2018 Standard Tax Deduction Table for 2018 Return Filed in 2019
Filing Status Standard Deduction
Single $12,000
Head of Household $18,000
Married Filing Separately $12,000
Married Filing Jointly $24,000
Qualifying Widow(er) $24,000
For 2018, the additional standard deduction amount for the aged or the blind is $1,300. The additional standard deduction amount increases to $1,600 for unmarried taxpayers.
The Child Tax Credit has been increased. If you qualify, the credit can be worth up to $2,000 per child for Tax Year 2018-2025.
Does SALT (State and Local Tax) Apply To Me?
Since the standard deduction for your 2018 return almost doubles due to tax reform, (from $6,350 to $12,000 for single filers, $12,700 to $24,000 for married filing jointly and widow filers, and $9,350 to $18,000 for Heads of Household), it will not be beneficial for most taxpayers to itemize on their returns and the changes to the SALT deduction won’t affect them.
For Tax Year 2018, the EITC (Earned Income Tax Credit) is not available for taxpayers with an adjusted gross income over:
$15,270 with no Qualifying Children ($20,950 if married filing jointly)
$40,320 with one Qualifying Child ($46,010 if married filing jointly)
$45,802 with two Qualifying Children ($51,492 if married filing jointly)
$49,194 with three or more Qualifying Children ($54,884 if married filing jointly)
All miscellaneous deductions subject to 2% of your AGI are eliminated for Tax Years 2018-2025.
- Unreimbursed work expenses (tools, home office, supplies, uniform, job search)
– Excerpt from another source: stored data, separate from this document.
-- ==== Sys2Proof/Tests/Slice0.lean ====
section
/-! SUPPORT. Tests of the model, and for each statement with hypotheses a witness that they can be met. Expected
results come from the rules, tables and worked sequences of spec/, named at each test. -/

namespace Sys2Proof.Tests

open Sys2Proof.Machine

/-! ### Helpers -/

/-- The state after a command or event. -/
def after (i : Instr) (s : State) : State := (nextOf (exec i s)).getD s

/-- The answer of a command that is executing, and its result code. -/
def answer (i : Instr) (s : State) : Option Reply := (after i s).li.executing
def code (i : Instr) (s : State) : Option ResultCode := (answer i s).map Reply.code

/-- The payload answered, as numbers. -/
def payload (i : Instr) (s : State) : List Nat := ((answer i s).elim [] Reply.payload).map BitVec.toNat

abbrev sent := Frame.exact

def timeBase (f : TimeBase → TimeBase) (s : State) : State := { s with tb := f s.tb }
def link (f : Link → Link) (s : State) : State := { s with li := f s.li }

/-- A probe with its edge count in the open gate. -/
def counting (p n : Nat) (state : ProbeState) (window : List Int) (s : State) : State :=
  { s.modifyProbe p fun q => { q with zone := 1, state := state, window := window, edges := some n } with
    ps.gateOpen := true }

/-- A zone SENSED with the same figure everywhere. -/
def sensedAt (z : Nat) (x : Int) (s : State) : State :=
  s.modifyZone z fun k => { k with sensing := .sensed, airMax := x, airMin := x, warm := x, cold := x }

/-- An INTACT record with no figures but its custody seconds. -/
def plain (id : Word32) (custody : Custody) (seconds : Nat) : Record :=
  ⟨id, custody, 0, .intact, ⟨false, false, false, false, false⟩, 0, 0, 0, seconds, 0, 0, 0x1234⟩

/-- A part in second 640 with I = 30 and profile 0 (U 50, L 0, Bh 36000, Bl 18000, Ba 900), the table empty. -/
def live : State :=
  (timeBase (fun tb => { tb with trip := 640, interval := some 30 }) State.reset).modifyProfile 0 fun _ =>
    ⟨true, 50, 0, 36000, 18000, 900, 0⟩

/-- The part with four records: slot 0 LOADED in compartment 1, slot 1 STAGED, slot 2 HANDOVER, slot 3 CLOSED. -/
def stocked : State :=
  let s := (live.modifyProfile 0 fun p => { p with useCount := 4 }).setRecord 0 (some (plain 7040 (.loaded 1 630) 130))
  let s := (s.setRecord 1 (some (plain 310 (.staged 630) 100))).setRecord 2 (some (plain 5100 (.handover 600 900) 80))
  let s := s.setRecord 3 (some (plain 1 (.closed .delivered) 70))
  { s with ct := { s.ct with index := [3, 1, 2, 0], members := #v[[0], [], [], []], stage := [1, 2] } }

/-- The stocked part with a pass in flight and its next visit waiting. -/
def visiting : State := { stocked with ae := some ⟨640, 0⟩, pending := [.tickPassVisit] }

/-- The stocked part in BACKUP since second 640, a second event waiting. -/
def asleep : State := { after .vsupLoss stocked with pending := [.secondEvent 1048576] }

/-- The stocked part with RESETN low. -/
def held : State := timeBase (fun tb => { tb with resetLow := true }) stocked

/-! ### WellFormed refuses ill-formed terms -/

theorem test_wf_no_supply :
    (Instr.coldStart ⟨false, false, true, true, true, Vector.replicate 4 false, false, false, false⟩).wellFormed =
      false := by decide
theorem test_wf_probe : (Instr.probeRisingEdge 8).wellFormed = false := by decide
theorem test_wf_zone : ([0, 6].map fun z => (Instr.holdExpiry z).wellFormed) = [false, false] := by decide
theorem test_wf_compartment :
    ([0, 5].map fun c =>
        [(Instr.doorInputChange c true).wellFormed, (Instr.doorOpen c).wellFormed, (Instr.doorClose c).wellFormed,
          (Instr.dwellExpiry c).wellFormed, (Instr.allowanceExpiry c).wellFormed]) =
      List.replicate 2 (List.replicate 5 false) := by decide
theorem test_wf_slot : (Instr.deadlineLapse 48).wellFormed = false := by decide
theorem test_wf_line : (Instr.pulseEnd ⟨2, 0⟩).wellFormed = false := by decide
theorem test_wf_discarded : (Instr.frameDiscarded 0).wellFormed = false := by decide
theorem test_wf_short : (Instr.shortTransaction 8).wellFormed = false := by decide
theorem test_wf_read : (Instr.responseRead 0).wellFormed = false := by decide
theorem test_wf_listed_code_is_not_unknown : (Instr.unknownCommand 0x20 (sent 6)).wellFormed = false := by decide
theorem test_wf_code_zero_is_a_read : (Instr.unknownCommand 0 (sent 0)).wellFormed = false := by decide
theorem test_wf_frame :
    ([⟨0, 0, 0⟩, ⟨2, 0, 8⟩, ⟨1, 3, 0⟩] : List Frame).map (fun fr => (Instr.status fr).wellFormed) =
      [false, false, false] := by decide
theorem test_wf_accepts :
    [Instr.status (sent 0), .load (sent 6) 6699 0 1, .unknownCommand 0x7F ⟨2, 0, 0⟩, .holdExpiry 5, .pulseEnd ⟨1, 7⟩].all
      Instr.wellFormed = true := by decide

/-! ### Decoding (11.4, 11.7, R178, R186) -/

/-- 11.7: 20h, 06h, ID 0000 1A2Bh, profile 0, compartment 1 is LOAD. -/
theorem test_decode_load :
    decodeTransaction [0x20, 0x06, 0x00, 0x00, 0x1A, 0x2B, 0x00, 0x01] 0 = .load (sent 6) 0x1A2B 0 1 := by decide
/-- 11.7: the frame with length byte 5 and 8 bytes sent. -/
theorem test_decode_stage_short_length :
    decodeTransaction [0x22, 0x05, 0x02, 0x00, 0x00, 0x1A, 0x2B, 0x01] 0 = .stage ⟨8, 5, 0⟩ 2 0x1A2B 1 := by decide
/-- 11.4: code 11h, 6 bytes: probe, zone, Z, K; a gain of −120 is FF88h. -/
theorem test_decode_set_probe :
    decodeTransaction [0x11, 0x06, 0x07, 0x05, 0x17, 0x70, 0xFF, 0x88] 0 = .setProbe (sent 6) 7 5 6000 0xFF88 := by
  decide
/-- 11.4: code 05h, 7 bytes: field, condition, value, start. -/
theorem test_decode_survey :
    decodeTransaction [0x05, 0x07, 0x01, 0x01, 0x00, 0x00, 0x00, 0x04, 0x20] 0 = .survey (sent 7) 1 1 4 32 := by decide
theorem test_decode_status : decodeTransaction [0x01, 0x00] 0 = .status (sent 0) := by decide
theorem test_decode_adopt_abort : decodeTransaction [0x36, 0x00] 0 = .adoptAbort (sent 0) := by decide
theorem test_decode_read : decodeTransaction [0x00, 0x00, 0x00] 0 = .responseRead 3 := by decide
theorem test_decode_short : decodeTransaction [] 7 = .shortTransaction 7 := by decide
theorem test_decode_unlisted : decodeTransaction [0x0A, 0x00] 0 = .unknownCommand 0x0A ⟨2, 0, 0⟩ := by decide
- Qualified employee education expense
- Tax preparation services
- Professional Dues
- Moving expenses (except military personnel)
- Casualty loss (except national disasters designated by the President)
- Alimony Deduction
- And more….
The shared individual responsibility payment remains in place. Taxpayers that don’t maintain health insurance coverage must claim a waiver or exemption or be subject to the penalty. For 2018, the penalty is equal to 2.5% of your AGI, or $695 per adult and $347.50 per child, up to a maximum of $2,085, whichever is higher. That amount is unchanged from 2017. But will be repealed for 2019 thru 2026.
Estate tax
The estate exemption doubles to $11.2 million per individual and $22.4 million per couple in 2018.
Contribution limits for retirement savings
Employees who participate in certain retirement plans ‒ 401(k), 403(b) and most 457 plans, and the Thrift Savings Plan – can now contribute as much as $18,500 this year, a $500 increase from the $18,000 limit for 2017.